Monday, September 10, 2007

I can´t dance with you, you vote for National

And with those words, Ben makes himself very popular with other Kiwis.

But I´m getting ahead of myself. It´s been a long week. There was some walking, some drinking, vast amounts of legal drugs, some grumpiness, not enough sleep and some possibly not so good international relations.

So, once I´d recovered from the vomitting that follows a night of boozing, we had a quiet night and then prepared to spend the next day getting ready for the Inca Trail. Unfortunately, I made the mistake of ordering something with mushrooms in it for breakfast. I´m not allergic to mushrooms, merely intolerant. Extremely intolerant. Which is a pity, because I rather like them. Anyway, spent quite a lot of my day in the bathroom, admiring the decor and reminding myself to buy more toilet paper at the first opportunity. In the end, at about 8pm, I made Kruse go out and get me some stuff to make my bottom behave. Would have gone myself but feared an incident of horrific proportions.

Spent most of night floating back and forth from the bathroom to the bedroom. At about midnight I realised that I might also have a bladder infection. FUN! Too late to go to the chemist so instead I drink two litres of water and debate with myself and the bathroom wall as to the wisdom of getting up at 4.50am to do the Inca Trail, where I don´t think they have any chemists. Will Kruse be cross with me and the US$400 I will be throwing away if I do not go?

Manage about two hours sleep and decide that I really ought to go and to hell with the havoc the sad bottom etc. might play with my dignity on the trail. Things look up, however, as once we are picked up at 5.20am and travel for two hours with all the other people on our tour, we get to a village with a pharmacy. Much rejoycing, and as Kruse and Ben mark the start of the trail with shandies for breakfast, I march into the pharmacy, clutch my nether regions and announce ´have infection´. They give me drugs. More drugs, on top of the ones I have for my bottom. No shandies for breakfast for Penelope.

It is at breakfast that Ben notices the startling resemblance the three young English folk on our tour have to Harry Potter, Ron Weasley and Hermione Granger. Why would three young magicians do the Inca Trail? Harry doesn´t have his scar but as we have a black vivid felt pen with us, we think we can remedy the situation.

So, anyway, we, like, totally, do some walking for four days. It is all good and very much worth the vast sums of cash we paid. Am all for three course meals on a tramp. Very good tour company. Inca Trail is only 43 kms. PIFFLE. Could do it in my sleep. Of course, huff and puff my way for most of the uphill (second day walk for uphill for 12 kms, and go up to 4200 metres above sea level, almost 1100 metres in a few hours) and dance like a gazelle for the downhill. A gazelle with fecked knees, but a gazelle, nontheless. Kruse impressed the many people on the trail by doing the last two hours holding a six-pack he´d bought off the ladies who dot the Inca Trail with little stalls selling liquid.
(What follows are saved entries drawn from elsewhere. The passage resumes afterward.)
/-! ## Bridge requests and answers (R379, R400, R401) -/

/-- A routed block of the current generation: for this device, or passed on. -/
def routed (p : Nat) (b : Block) (act : State → State) (s : State) : State :=
  match ownFid s with
  | none => s
  | some own =>
    if genCurrent s b = false then inc (WVE_CNT2_GEN_DISC p) s
    else
      let dst := b.payload.getD 0 0 % 32
      if dst = own then act s
      else match portTowards s 1 dst with
        | none => s
        | some q => sendBlock q b.type 3 0 (b.payload.take 64) s

/-- An outstanding request of this device to the requester that it issued earlier (R379). -/
def askedFirst (s : State) (src issued : Nat) : Bool :=
  s.brg.accs.any fun x =>
    let d := (issued + 2 ^ 32 - x.at_ % 2 ^ 32) % 2 ^ 32
    x.w == 20 + src && x.started && x.fetch.isSome
      && ((decide (1 ≤ d) && decide (d < 2 ^ 31)) || (d == 0 && (match ownFid s with | some f => decide (f < src) | none => false)))

/-- First enabled byte of a block, and the enables from there to the last one. -/
def enabledSpan (en : Nat) : Nat × List Bool :=
  let on := (List.range 64).filter (hasBit en)
  let lo := on.headD 0
  (lo, if on.isEmpty then [] else (List.range (on.getLastD 0 + 1 - lo)).map fun i => hasBit en (lo + i))

/-- A read of another device: one answer for each half with enabled bytes. -/
def serveReq (src tag addr : Nat) (be : List Bool) (s : State) : State :=
  match winOf addr with
  | some w => bridgeAccess (.weave src) 3 w addr false be [] tag s
  | none =>
    let r := serveRead (.weave src) addr be s
    sendHalves src tag addr (halvesOf addr be) (padTo 64 (List.replicate (addr % 64) 0 ++ r.2)) r.1

/-- A write of another device whose halves have all come. -/
def applyWrite (src tag addr : Nat) (be : List Bool) (data : List Nat) (s : State) : State :=
  match winOf addr with
  | some w => bridgeAccess (.weave src) 3 w addr true be data tag s
  | none => s |> serveWrite (.weave src) addr be data |> sendRsp src tag (addr / 64 * 64) 0 2 []

/-- A half of a write: the write is applied when every half announced has come. -/
def takeHalf (src tag block en op halves : Nat) (data : List Nat) (s : State) : State :=
  let same (h : HalfWrite) : Bool := h.src == src && h.tag == tag && h.addr == block
  let h := (s.brg.halves.find? same).getD ⟨src, tag, block, halves % 4, en, none, none⟩
  let h := if op = 2 then { h with lower := some data } else { h with upper := some data }
  let rest := s.brg.halves.filter fun x => !same x
  let done := (!hasBit h.halves 0 || h.lower.isSome) && (!hasBit h.halves 1 || h.upper.isSome)
  if done then
    let sp := enabledSpan h.be
    let bytes := padTo 32 (h.lower.getD []) ++ padTo 32 (h.upper.getD [])
    applyWrite src tag (block + sp.1) sp.2 (bytes.drop sp.1) { s with brg := { s.brg with halves := rest } }
  else { s with brg := { s.brg with halves := rest ++ [h] } }
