-- ==== Sys2Proof/Machine/Dispatch.lean ====
section
/-! DEFINITION. Which meaning each command has: one arm per constructor of Instr. -/

namespace Sys2Proof.Machine
open Sys2Proof
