/-- The owner requests a swap; the new epoch reaches the islands one by one; the swap completes when nothing old is left. (R74,
R75, R76, R77, R87, R421, R78, R79, R80, R81) -/
def Obligations.SwapRequests : Prop :=
  ((∀ s : State,
    (owns s .profileSelection = true →
      exec (.swapRequest .profileSelection) s = .next (acceptSwap .profileSelection s.ldr.swapProfile s)) ∧
    (owns s .loader = true → s.ldr.phase = .swap → s.ldr.trained = true →
      exec (.swapRequest .loader) s = .next (loadSwapRequest s)) ∧
    (owns s .reserveManager = true → exec (.swapRequest .reserveManager) s = .next (checkedSwap .reserveManager s)) ∧
    (∀ o, o ≠ .t1 → (owns s (.bus o) = true → exec (.swapRequest (.bus o)) s = .next (checkedSwap (.bus o) s)) ∧
      (owns s (.bus o) = false →
        exec (.swapRequest (.bus o)) s = .next (deny 0x10020 s) ∧ exec (.discard (.bus o)) s = .next (deny 0x10024 s))) ∧
    (∀ w, owns s w = true → w ≠ .reserveManager →
      exec (.discard w) s = .next ({ s with cfgB := s.cfgA } |> wr LDR_STAT_OWNER 0)) ∧
    (owns s .reserveManager = true →
      exec (.discard .reserveManager) s = .next ({ s with cfgB := s.cfgA } |> wr LDR_STAT_OWNER 0 |> replRefused)) ∧
    (rd s LDR_STAT_OWNER = 1 → exec .ownerTimeout s =
      .next (discardBank { s with ldr := { s.ldr with phase := if s.ldr.phase = .run then .run else .records } })) ∧
    (rd s LDR_STAT_OWNER = 2 → exec .ownerTimeout s = .next (discardBank s)) ∧
    (rd s LDR_STAT_OWNER = 3 → exec .ownerTimeout s = .next (s |> discardBank |> replRefused)) ∧
    (rd s LDR_STAT_OWNER = 4 → exec .ownerTimeout s = .next s) ∧
    (bankFree s = true → isSafe s = false →
      (Writer.reserveManager ∈ s.ldr.waiting → exec .bastingGrant s = .next (s |> takeBank .reserveManager |> reserveGranted)) ∧
      (Writer.reserveManager ∉ s.ldr.waiting → Writer.loader ∈ s.ldr.waiting →
        exec .bastingGrant s = .next (takeBank .loader s)) ∧
      (Writer.reserveManager ∉ s.ldr.waiting → Writer.loader ∉ s.ldr.waiting → Writer.profileSelection ∈ s.ldr.waiting →
        exec .bastingGrant s = .next (profileSwap (rd s LDR_PROF_STAT_CANDIDATE) s)))) ∧
  (∀ (s : State) (w : Writer) (p : Nat),
    let t := acceptSwap w p s
    t.cfgO = s.cfgA ∧ t.cfgA = s.cfgB ∧ t.cfgB = s.cfgB ∧ t.liveA = s.liveA ∧ t.liveB = s.liveB ∧
    epochOld t = epochActive s ∧ epochActive t = nextEpoch s % 2 ^ 16 ∧ isSet t LDR_STAT_SWAP_BUSY = true ∧ rd t LDR_STAT_OWNER = 0 ∧
    t.islEpoch = s.islEpoch ∧ t.frames = s.frames)) ∧
  ((∀ (s : State) (i : Nat), i < 40 → islPresent s.variant i = true → islandEpoch s i ≠ epochActive s →
    exec (.epochReachesIsland i) s = .next (checkSwap (kickSlices (adoptBank i (bankOf s (islandEpoch s i))
      { s with islEpoch := sset (fun _ => 0) s.islEpoch i (epochActive s) })))) ∧
  (∀ s : State, swapReady s = true →
    (checkSwap s).cfgB = s.cfgA ∧ (checkSwap s).cfgA = s.cfgA ∧ epochOld (checkSwap s) = epochActive s ∧
    epochActive (checkSwap s) = epochActive s ∧ isSet (checkSwap s) LDR_STAT_SWAP_BUSY = false ∧
    rd (checkSwap s) LDR_EVT_SWAP_DONE = 1) ∧
  (∀ s : State, swapReady s = false → checkSwap s = s) ∧
  (∀ (s : State) (f : FrameSt), f ∈ s.frames → inFlight f = true → f.epoch = epochOld s → epochOld s ≠ epochActive s →
    swapReady s = false) ∧
  (∀ s : State, isSet s LDR_STAT_SWAP_BUSY = true → s.ldr.swapForced = false → ∃ t u : State,
    exec .swapTimeout s = .next u ∧ u = checkSwap (kickSlices t) ∧ t.ldr.swapForced = true ∧
    (∀ p, p < 20 → ∀ g, (camOf t p).trig = some g → g.epoch ≠ epochOld s ∨ waitsForStart g = false) ∧
    ((s.frames.map (·.id)).Nodup → ∀ f ∈ t.frames, f.isOpen = true → f.epoch = epochOld s → 20 ≤ f.port)) ∧
  (∀ s : State, isSet s LDR_STAT_SWAP_BUSY = false → exec .swapTimeout s = .next s))
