theorem unreport_ev (hF : sub [.regs, .hostPorts, .chans] H = true) (h : Evolves H s0 s) (c : Nat) : Evolves H s0 (unreport c s)
    := by
  refine ev_mono hF h ?_
  unfold unreport
  repeat' first
      | (with_reducible first
          | exact ev_refl _ _ | assumption | apply setChan_ev | apply putSet_ev | apply setHostPort_ev | refine ev_ite ?_ ?_
          | refine ev_fst (by assumption) ?_ | refine ev_snd (by assumption) ?_)
      | (show sub _ _ = true; rfl) | (show List.contains _ _ = true) | dsimp only | split

theorem halt_ev (hF : sub [.regs, .queues, .readPorts, .hostPorts, .svcStats, .jnl, .chans, .out] H = true) (h : Evolves H s0 s)
    (c : Nat) (cause : Nat) (dir : Nat) (addr : Nat) (entries : Nat) : Evolves H s0 (halt c cause dir addr entries s) := by
  refine ev_mono hF h ?_
  unfold halt
  repeat' first
      | (with_reducible first
          | exact ev_refl _ _ | assumption | apply wr_ev | apply recordError_ev | apply setChan_ev | apply scrapFrames_ev
          | apply unreport_ev | refine ev_ite ?_ ?_ | refine ev_fst (by assumption) ?_ | refine ev_snd (by assumption) ?_)
      | (show sub _ _ = true; rfl) | (show List.contains _ _ = true; rfl)

theorem issueRead_ev (hF : sub [.hostPorts, .out] H = true) (h : Evolves H s0 s) (c : Nat) (dir : Nat) (a : Nat) (n : Nat) (tc :
    Nat) : Evolves H s0 (issueRead c dir a n tc s) := by
  refine ev_mono hF h ?_
  unfold issueRead
  repeat' first
      | (with_reducible first
          | exact ev_refl _ _ | assumption | apply emit_ev | apply setHostPort_ev | refine ev_ite ?_ ?_
          | refine ev_fst (by assumption) ?_ | refine ev_snd (by assumption) ?_)
      | (show sub _ _ = true; rfl) | (show List.contains _ _ = true; rfl)

theorem ask_ev (hF : sub [.regs, .queues, .readPorts, .hostPorts, .svcStats, .jnl, .chans, .out] H = true) (h : Evolves H s0 s)
    (c : Nat) (dir : Nat) (a0 : Nat) (a : Nat) (n : Nat) (tc : Nat) : Evolves H s0 (ask c dir a0 a n tc s) := by
  refine ev_mono hF h ?_
  unfold ask
  repeat' first
      | (with_reducible first
          | exact ev_refl _ _ | assumption | apply halt_ev | apply issueRead_ev | refine ev_ite ?_ ?_
          | refine ev_fst (by assumption) ?_ | refine ev_snd (by assumption) ?_)
      | (show sub _ _ = true; rfl) | (show List.contains _ _ = true; rfl)

theorem lateLoss_ev (hF : sub [.regs, .queues, .readPorts, .svcStats, .jnl] H = true) (h : Evolves H s0 s) (o : Nat) (serial :
    Nat) (tag : Option (List Nat)) : Evolves H s0 (lateLoss o serial tag s) := by
  refine ev_mono hF h ?_
  unfold lateLoss
  repeat' first
      | (with_reducible first
          | exact ev_refl _ _ | assumption | apply inc_ev | apply recordError_ev | refine ev_ite ?_ ?_
          | refine ev_fst (by assumption) ?_ | refine ev_snd (by assumption) ?_)
      | (show sub _ _ = true; rfl) | (show List.contains _ _ = true) | dsimp only | split

theorem putOut_ev (hF : sub [.outs] H = true) (h : Evolves H s0 s) (x : OutFrame) : Evolves H s0 (putOut x s) := by
  refine ev_mono hF h ?_
  unfold putOut
  repeat' first
      | (with_reducible first
          | exact ev_refl _ _ | assumption | refine ev_ite ?_ ?_ | refine ev_fst (by assumption) ?_
          | refine ev_snd (by assumption) ?_)
      | (show sub _ _ = true) | (show List.contains _ _ = true; rfl) | dsimp only | split | (with_reducible apply ev_outs)

theorem seamLoss_ev (hF : sub [.regs, .queues, .readPorts, .svcStats, .jnl, .outs] H = true) (h : Evolves H s0 s) (o : Nat)
    (serial : Nat) (n : Nat) : Evolves H s0 (seamLoss o serial n s) := by
  refine ev_mono hF h ?_
  unfold seamLoss
  repeat' first
      | (with_reducible first
          | exact ev_refl _ _ | assumption | apply wr_ev | apply addSat_ev | apply inc_ev | apply recordError_ev
          | apply putOut_ev | refine ev_ite ?_ ?_ | refine ev_fst (by assumption) ?_ | refine ev_snd (by assumption) ?_)
      | (show sub _ _ = true; rfl) | (show List.contains _ _ = true) | dsimp only | split

theorem cutItem_ev (hF : sub [.regs, .queues, .readPorts, .hostPorts, .svcStats, .jnl, .outs, .chans] H = true) (h : Evolves H
    s0 s) (c : Nat) (f : ChFrame) (i : EgrItem) (rest : List EgrItem) : Evolves H s0 (cutItem c f i rest s) := by
  refine ev_mono hF h ?_
  unfold cutItem
  repeat' first
      | (with_reducible first
          | exact ev_refl _ _ | assumption | apply recordError_ev | apply levelDown_ev | apply putChFrame_ev | apply lateLoss_ev
          | apply seamLoss_ev | refine ev_ite ?_ ?_ | refine ev_fst (by assumption) ?_ | refine ev_snd (by assumption) ?_)
      | (show sub _ _ = true; rfl) | (show List.contains _ _ = true) | dsimp only | split

theorem endBuffer_ev (hF : sub [.regs, .queues, .readPorts, .hostPorts, .svcStats, .jnl, .chans, .out] H = true) (h : Evolves H
    s0 s) (c : Nat) (f : ChFrame) (b : Buf) : Evolves H s0 (endBuffer c f b s) := by
  refine ev_mono hF h ?_
  unfold endBuffer
  repeat' first
      | (with_reducible first
          | exact ev_refl _ _ | assumption | apply writeRecord_ev | apply dropChFrame_ev | apply settleState_ev
          | apply takeSet_ev | apply endReplay_ev | apply incWrap_ev | refine ev_ite ?_ ?_ | refine ev_fst (by assumption) ?_
          | refine ev_snd (by assumption) ?_)
      | (show sub _ _ = true; rfl) | (show List.contains _ _ = true) | dsimp only | split

theorem settleHead_ev (hF : sub [.regs, .queues, .readPorts, .hostPorts, .svcStats, .jnl, .outs, .chans, .out] H = true) (h :
    Evolves H s0 s) (c : Nat) (x1 : Nat) : Evolves H s0 (settleHead c x1 s) := by
  refine ev_mono hF h ?_
  clear h hF
  suffices key : ∀ s0 : State, Evolves [.regs, .queues, .readPorts, .hostPorts, .svcStats, .jnl, .outs, .chans, .out] s0 s →
      Evolves [.regs, .queues, .readPorts, .hostPorts, .svcStats, .jnl, .outs, .chans, .out] s0 (settleHead c x1 s) from key s
      (ev_refl _ s)
  fun_induction settleHead c x1 s <;> intro s0 h <;> repeat' first
      | (with_reducible first
          | exact ev_refl _ _ | assumption | apply_assumption -exfalso -symm | apply setChan_ev | apply putChFrame_ev
          | apply halt_ev | apply ask_ev | apply cutItem_ev | apply endBuffer_ev
          | (refine ev_foldl ?_ ?_; rotate_left; intro _ _ _) | (refine ev_foldl_fst ?_ ?_; rotate_left; intro _ _ _ _)
          | (refine ev_foldl_snd ?_ ?_; rotate_left; intro _ _ _ _))
      | (show sub _ _ = true; rfl) | (show List.contains _ _ = true; rfl)

theorem settle_ev (hF : sub [.regs, .queues, .readPorts, .hostPorts, .svcStats, .jnl, .outs, .chans, .out] H = true) (h :
    Evolves H s0 s) (c : Nat) : Evolves H s0 (settle c s) := by
  refine ev_mono hF h ?_
  unfold settle
  repeat' first
      | (with_reducible first
          | exact ev_refl _ _ | assumption | apply settleHead_ev | refine ev_ite ?_ ?_ | refine ev_fst (by assumption) ?_
          | refine ev_snd (by assumption) ?_)
      | (show sub _ _ = true; rfl) | (show List.contains _ _ = true; rfl)

theorem chanEnd_ev (hF : sub [.regs, .queues, .readPorts, .hostPorts, .svcStats, .jnl, .outs, .chans, .out] H = true) (h :
    Evolves H s0 s) (c : Nat) (serial : Nat) (trailer : List Nat) (tag : List Nat) : Evolves H s0 (chanEnd c serial trailer tag
    s) := by
  refine ev_mono hF h ?_
  unfold chanEnd
  repeat' first
      | (with_reducible first
          | exact ev_refl _ _ | assumption | apply dropChFrame_ev | apply levelUp_ev | apply noBufferRecord_ev
          | apply putChFrame_ev | apply settle_ev | refine ev_ite ?_ ?_ | refine ev_fst (by assumption) ?_
          | refine ev_snd (by assumption) ?_)
      | (show sub _ _ = true; rfl) | (show List.contains _ _ = true) | dsimp only | split

theorem refuseTake_ev (hF : sub [.regs, .queues, .readPorts, .hostPorts, .svcStats, .jnl, .outs, .chans, .out] H = true) (h :
    Evolves H s0 s) (c : Nat) (serial : Nat) : Evolves H s0 (refuseTake c serial s) := by
  refine ev_mono hF h ?_
  unfold refuseTake
  repeat' first
      | (with_reducible first
          | exact ev_refl _ _ | assumption | apply dropChFrame_ev | apply levelDown_ev | apply settleState_ev
          | apply noBufferRecord_ev | apply putChFrame_ev | apply endReplay_ev | apply lateLoss_ev | apply seamLoss_ev
          | refine ev_ite ?_ ?_ | refine ev_fst (by assumption) ?_ | refine ev_snd (by assumption) ?_)
      | (show sub _ _ = true; rfl) | (show List.contains _ _ = true) | dsimp only | split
Would I recommend it? Yes. It was all fancy and with ruins and porters only wearing sandals whilst carrying 25 kgs, and westerners like myself wearing tramping boots, outfitted entirely in Kathmandu and labouring under a pathetic six kilos. The porters would wake us with a cup of tea at 5am each morning. Ben got to share a tent with Harry Potter. Machu Picchu was pretty darn fancy, although quickly full of tourists. Kruse was told off for flying the NZ flag. Is tapu. Felt superior to all the lazy folk who had just turned up on a bus for the day. They have no idea.

We make friends with the Irish. Do not make friends with the Americans. Well, I sort of did. Kruse and Ben definitely did not endear themselves to two ladies. The Germans were quite fantastically German. The English were English. The French Canadians had good accents. I don´t think anyone will be forgetting the alcoholic Kiwis anytime soon. Kruse and Ben get the guide well and truly drunk at lunch on the last day as we wait for the train to get back to Cusco.

So, now back in Cusco wondering how the hell we can get out of this town, as it keeps sucking all our money. Checked bank balance and it is very sad, indeed. So many gringos here, which is hardly surprising, really, given that it´s the biggest tourist attraction in Peru. (Kruse adds ´if not South America´). Have gone to Irish bar and English bar, to watch rugby, and one may as well be anywhere but South America. Have high hopes for leaving for Bolivia tomorrow. However, there´s a good chance we´ll still be here tomorrow night. If only we still had Harry Potter, we could borrow his broomstick and fly away.

Am fairly positive that I had a great deal more to say about the Inca Trail but cannot remember any of it. All can really say, is that it really is rather fancy, hard on the knees and that I´d do it again but with a plastic poncho as well as a rain coat so that if it rained again, I could cover my sleeping mat. A wet sleeping mat is not so much fun. ´Spose I could have asked Harry Potter to magically dry it but think he is not supposed to use magic outside of school.

Irish man was really Ben Allan in disguise. Uncanny resemblance.